Oof, okay… so today’s one of those days, right? Where you think you’re just grabbing a coffee and then—bam!—Cyberpunk 2077’s sequel sneak attacks you. CD Projekt spills the beans: it’s officially in pre-production. Yep, it dropped its old codename—bye-bye, Project Orion—and now everyone’s calling it Cyberpunk 2. Or, okay, maybe some do. The PR manager, Ola Sondej, chimed in saying that’s not like, set in stone. Just another jaunt in the Cyberpunk hood. Oh, what a lovely mess!
Oh, and during this investor call, CD Projekt’s co-CEO, Michał Nowakowski (say that three times fast), plays it cool about when it’s dropping. Some rumor-monger tosses out 2030 or so, and he’s all, “Well, maybe, kinda, could be… but hey, every project is its own weird animal.” So that’s clear as mud.
Backtracking a sec here—Wednesday was full of surprises. The sequel news came out during CD Projekt’s latest financial results chat. Big kudos flying around for the dev team, who pushed Cyberpunk 2 outta the concept oven and into the pre-production frying pan.
Oh, and speaking of teams, there’s now 96 peeps on this Cyberpunk gig, up from 84. But hold your horses, Witcher fans—Witcher 4 is hogging 422 devs! No joke. And then there’s also this “shared services” crowd—131 folks, probably lost in translation jobs or arguing over QA stuff. Who can keep it all straight?
Meanwhile, hot off the press: the Phantom Liberty expansion’s rocked 10 million sales, while The Witcher 3’s blowing out its birthday candles with 60 million copies sold.
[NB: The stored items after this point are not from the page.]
-- ==== Sys2Proof/Laws/State.lean ====
section
/-! SUPPORT. One lemma per field per update of the state: what the shared updates leave alone, each true by rfl. -/

namespace Sys2Proof.Machine
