-- ==== Sys2Proof/Laws/Queue.lean ====
section
/-! SUPPORT. No shared operation of the module touches the queue of commands. -/

namespace Sys2Proof.Machine

set_option linter.unusedTactic false
set_option linter.unreachableTactic false
set_option linter.unnecessarySeqFocus false

/-- A fold of steps that keep it keeps it. -/
@[simp] theorem foldl_pending {α : Type} (g : State → α → State) (l : List α) (s : State) (h : ∀ s x, (g s x).pending = s.pending) :
    (l.foldl g s).pending = s.pending := by
  induction l generalizing s with
  | nil => rfl
  | cons x l ih => simp [ih, h]

@[simp] theorem State.rsetAll_pending (s : State) (a : Nat) (v : Word) : (s.rsetAll a v).pending = s.pending := by
  first
  | (unfold State.rsetAll; (repeat' split) <;> simp; done)
  | (unfold State.rsetAll; dsimp only; (repeat' split) <;> simp; done)
@[simp] theorem State.fsetAll_pending (s : State) (a hi lo v : Nat) : (s.fsetAll a hi lo v).pending = s.pending := by
  first
  | (unfold State.fsetAll; (repeat' split) <;> simp; done)
  | (unfold State.fsetAll; dsimp only; (repeat' split) <;> simp; done)
@[simp] theorem State.takeItem_pending (s : State) (x : LaneState) (v : VItem) : (s.takeItem x v).pending = s.pending := by
  first
  | (unfold State.takeItem; (repeat' split) <;> simp; done)
  | (unfold State.takeItem; dsimp only; (repeat' split) <;> simp; done)
@[simp] theorem State.takeItems_pending (s : State) (x : Lane) : (s.takeItems x).pending = s.pending := by
  first
  | (unfold State.takeItems; (repeat' split) <;> simp; done)
  | (unfold State.takeItems; dsimp only; (repeat' split) <;> simp; done)
@[simp] theorem State.takeReports_pending (s : State) : (s.takeReports).pending = s.pending := by
  first
  | (unfold State.takeReports; (repeat' split) <;> simp; done)
  | (unfold State.takeReports; dsimp only; (repeat' split) <;> simp; done)
@[simp] theorem State.onLane_pending (s : State) (l : Lane) (f : LaneState → LaneState) : (s.onLane l f).pending = s.pending := by
  first
  | (unfold State.onLane; (repeat' split) <;> simp; done)
  | (unfold State.onLane; dsimp only; (repeat' split) <;> simp; done)
@[simp] theorem State.onLanes_pending (s : State) (f : LaneState → LaneState) : (s.onLanes f).pending = s.pending := by
  first
  | (unfold State.onLanes; (repeat' split) <;> simp; done)
  | (unfold State.onLanes; dsimp only; (repeat' split) <;> simp; done)
@[simp] theorem State.showEvr_pending (s : State) : (s.showEvr).pending = s.pending := by
  first
  | (unfold State.showEvr; (repeat' split) <;> simp; done)
  | (unfold State.showEvr; dsimp only; (repeat' split) <;> simp; done)
@[simp] theorem State.recordEvent_pending (s : State) (r : Report) : (s.recordEvent r).pending = s.pending := by
  unfold State.recordEvent; dsimp only; (repeat' split) <;> simp only [State.showEvr_pending, State.rsetAll_pending, State.mapLanes_pending]
@[simp] theorem State.record_pending (s : State) (r : Report) (now : Nat) : (s.record r now).pending = s.pending := by
  first
  | (unfold State.record; (repeat' split) <;> simp; done)
  | (unfold State.record; dsimp only; (repeat' split) <;> simp; done)
@[simp] theorem State.recordR_pending (s : State) (code data : Nat) : (s.recordR code data).pending = s.pending := by
  first
  | (unfold State.recordR; (repeat' split) <;> simp; done)
  | (unfold State.recordR; dsimp only; (repeat' split) <;> simp; done)
@[simp] theorem State.unfreeze_pending (s : State) : (s.unfreeze).pending = s.pending := by
  first
  | (unfold State.unfreeze; (repeat' split) <;> simp; done)
  | (unfold State.unfreeze; dsimp only; (repeat' split) <;> simp; done)
@[simp] theorem State.flushDefer_pending (s : State) : (s.flushDefer).pending = s.pending := by
  first
  | (unfold State.flushDefer; (repeat' split) <;> simp; done)
  | (unfold State.flushDefer; dsimp only; (repeat' split) <;> simp; done)
@[simp] theorem State.serveRead_pending (s : State) (x : Lane) : (s.serveRead x).pending = s.pending := by
  first
  | (unfold State.serveRead; (repeat' split) <;> simp; done)
  | (unfold State.serveRead; dsimp only; (repeat' split) <;> simp; done)
@[simp] theorem State.endSessions_pending (s : State) : (s.endSessions).pending = s.pending := by
  first
  | (unfold State.endSessions; (repeat' split) <;> simp; done)
  | (unfold State.endSessions; dsimp only; (repeat' split) <;> simp; done)
@[simp] theorem State.rmDown_pending (s : State) (why : Nat) : (s.rmDown why).pending = s.pending := by
  first
  | (unfold State.rmDown; (repeat' split) <;> simp; done)
  | (unfold State.rmDown; dsimp only; (repeat' split) <;> simp; done)
@[simp] theorem State.showFw_pending (s : State) : (s.showFw).pending = s.pending := by
  first
  | (unfold State.showFw; (repeat' split) <;> simp; done)
  | (unfold State.showFw; dsimp only; (repeat' split) <;> simp; done)
@[simp] theorem State.rmUp_pending (s : State) : (s.rmUp).pending = s.pending := by
  first
  | (unfold State.rmUp; (repeat' split) <;> simp; done)
  | (unfold State.rmUp; dsimp only; (repeat' split) <;> simp; done)
@[simp] theorem State.endSession_pending (s : State) (sid : Nat) : (s.endSession sid).pending = s.pending := by
  first
  | (unfold State.endSession; (repeat' split) <;> simp; done)
  | (unfold State.endSession; dsimp only; (repeat' split) <;> simp; done)
@[simp] theorem State.sendRm_pending (s : State) (m : RmMsg) : (s.sendRm m).pending = s.pending := by
  first
  | (unfold State.sendRm; (repeat' split) <;> simp; done)
  | (unfold State.sendRm; dsimp only; (repeat' split) <;> simp; done)
@[simp] theorem State.limitCheck_pending (s : State) (n : Nat) (v : Int) : (s.limitCheck n v).pending = s.pending := by
  first
  | (unfold State.limitCheck; (repeat' split) <;> simp; done)
  | (unfold State.limitCheck; dsimp only; (repeat' split) <;> simp; done)
@[simp] theorem State.tapCheck_pending (s : State) (l : Lane) (p : Nat) (differs : LaneState → Bool) : (s.tapCheck l p differs).pending = s.pending := by
  unfold State.tapCheck; split
  · apply foldl_pending; intro s x; split <;> simp
  · rfl
@[simp] theorem State.canTaps_pending (s : State) (l : Lane) (k : Nat) : (s.canTaps l k).pending = s.pending := by
  first
  | (unfold State.canTaps; (repeat' split) <;> simp; done)
  | (unfold State.canTaps; dsimp only; (repeat' split) <;> simp; done)
@[simp] theorem State.linkTaps_pending (s : State) (l : Lane) : (s.linkTaps l).pending = s.pending := by
  first
  | (unfold State.linkTaps; (repeat' split) <;> simp; done)
  | (unfold State.linkTaps; dsimp only; (repeat' split) <;> simp; done)
@[simp] theorem State.xcheck_pending (s : State) (c : MerClk) : (s.xcheck c).pending = s.pending := by
  unfold State.xcheck; dsimp only; split
  · apply foldl_pending; intro s x; split <;> simp
  · rfl
@[simp] theorem State.countOk_pending (s : State) : (s.countOk).pending = s.pending := by
  first
  | (unfold State.countOk; (repeat' split) <;> simp; done)
  | (unfold State.countOk; dsimp only; (repeat' split) <;> simp; done)
@[simp] theorem State.xpair_pending (s : State) : (s.xpair).pending = s.pending := by
  first
  | (unfold State.xpair; (repeat' split) <;> simp; done)
  | (unfold State.xpair; dsimp only; (repeat' split) <;> simp; done)
@[simp] theorem State.tick_pending (s : State) : (s.tick).pending = s.pending := by
  first
  | (unfold State.tick; (repeat' split) <;> simp; done)
  | (unfold State.tick; dsimp only; (repeat' split) <;> simp; done)
@[simp] theorem State.slotTaps_pending (s : State) (l : Lane) (entry : Nat) : (s.slotTaps l entry).pending = s.pending := by
  unfold State.slotTaps; simp only [List.foldl]; (repeat' split) <;> simp
@[simp] theorem State.syncTaps_pending (s : State) (l : Lane) : (s.syncTaps l).pending = s.pending := by
  unfold State.syncTaps; simp only [List.foldl]; (repeat' split) <;> simp
@[simp] theorem State.carAgree_pending (s : State) : (s.carAgree).pending = s.pending := by
  unfold State.carAgree; dsimp only; split
  · split
    · apply foldl_pending; intro s x; split <;> simp
    · rfl
  · rfl
@[simp] theorem State.mergeTaps_pending (s : State) (l : Lane) (port : Nat) : (s.mergeTaps l port).pending = s.pending := by
  first
  | (unfold State.mergeTaps; (repeat' split) <;> simp; done)
  | (unfold State.mergeTaps; dsimp only; (repeat' split) <;> simp; done)
@[simp] theorem State.ecnTaps_pending (s : State) (l : Lane) (port : Nat) : (s.ecnTaps l port).pending = s.pending := by
  first
  | (unfold State.ecnTaps; (repeat' split) <;> simp; done)
  | (unfold State.ecnTaps; dsimp only; (repeat' split) <;> simp; done)
@[simp] theorem State.arpTaps_pending (s : State) (l : Lane) (port : Nat) (ip : Word) (mac : Mac48) (sip : Word) : (s.arpTaps l port ip mac sip).pending = s.pending := by
  first
  | (unfold State.arpTaps; (repeat' split) <;> simp; done)
  | (unfold State.arpTaps; dsimp only; (repeat' split) <;> simp; done)
@[simp] theorem State.onVote_pending (s : State) (l : Lane) (f : LaneState → LaneState) : (s.onVote l f).pending = s.pending := by
  first
  | (unfold State.onVote; (repeat' split) <;> simp; done)
  | (unfold State.onVote; dsimp only; (repeat' split) <;> simp; done)
@[simp] theorem State.trapSafe_pending (s : State) : (s.trapSafe).pending = s.pending := by
  first
  | (unfold State.trapSafe; (repeat' split) <;> simp; done)
  | (unfold State.trapSafe; dsimp only; (repeat' split) <;> simp; done)
@[simp] theorem State.inVoting_pending (s : State) (f : LaneState → LaneState) : (s.inVoting f).pending = s.pending := by
  first
  | (unfold State.inVoting; (repeat' split) <;> simp; done)
  | (unfold State.inVoting; dsimp only; (repeat' split) <;> simp; done)
@[simp] theorem State.modeCmd_pending (s : State) (need : Bool) (src : CmdSrc) (goal : Mode) (from_ : List Mode) (f : LaneState → LaneState) : (s.modeCmd need src goal from_ f).pending = s.pending := by
  first
  | (unfold State.modeCmd; (repeat' split) <;> simp; done)
  | (unfold State.modeCmd; dsimp only; (repeat' split) <;> simp; done)
@[simp] theorem State.applyOp_pending (s : State) (o : RmOp) : (s.applyOp o).pending = s.pending := by cases o <;> simp [State.applyOp]
@[simp] theorem State.sendOp_pending (s : State) (o : RmOp) : (s.sendOp o).pending = s.pending := by
  first
  | (unfold State.sendOp; (repeat' split) <;> simp; done)
  | (unfold State.sendOp; dsimp only; (repeat' split) <;> simp; done)
@[simp] theorem State.runOps_pending (s : State) : (s.runOps).pending = s.pending := by
  unfold State.runOps; dsimp only; split
  · rfl
  · rw [foldl_pending]; intro s x; split <;> simp
@[simp] theorem State.serviceOnly_pending (s : State) (src : CmdSrc) (o : RmOp) : (s.serviceOnly src o).pending = s.pending := by
  first
  | (unfold State.serviceOnly; (repeat' split) <;> simp; done)
  | (unfold State.serviceOnly; dsimp only; (repeat' split) <;> simp; done)
@[simp] theorem State.forceCmd_pending (s : State) (src : CmdSrc) (o : RmOp) : (s.forceCmd src o).pending = s.pending := by
  first
  | (unfold State.forceCmd; (repeat' split) <;> simp; done)
  | (unfold State.forceCmd; dsimp only; (repeat' split) <;> simp; done)
@[simp] theorem State.askAgain_pending (s : State) (j : Lane) (b : Nat) : (s.askAgain j b).pending = s.pending := by
  first
  | (unfold State.askAgain; (repeat' split) <;> simp; done)
  | (unfold State.askAgain; dsimp only; (repeat' split) <;> simp; done)
theorem execFreeze_pending (fs : FreezeSrc) (c : CmdSrc) (s : State) : (resOr s (execFreeze fs c s)).pending = s.pending := by
  unfold execFreeze
  split
  · rfl
  · split
    · rw [resOr, State.answer_pending]
    · split
      · rw [resOr, State.answer_pending, State.showEvr_pending]; dsimp only; rw [State.fsetAll_pending]
      · rw [resOr, State.answer_pending]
Seriously, that’s a whole lotta people wandering through Dogtown and monster bashing with Geralt, the grumpy-sweetheart-slash-monster-hunter. Love that guy.
But, hey, names might change—could they go slap a year on Cyberpunk 2, like Cyberpunk 2077’s granddad did? The ever-wise Mike Pondsmith, the dude of tabletop RPG fame, kinda hints that we might find ourselves in a busted-up Chicago cityscape. Eek! If only I could predict where this adventure’s gonna take us next.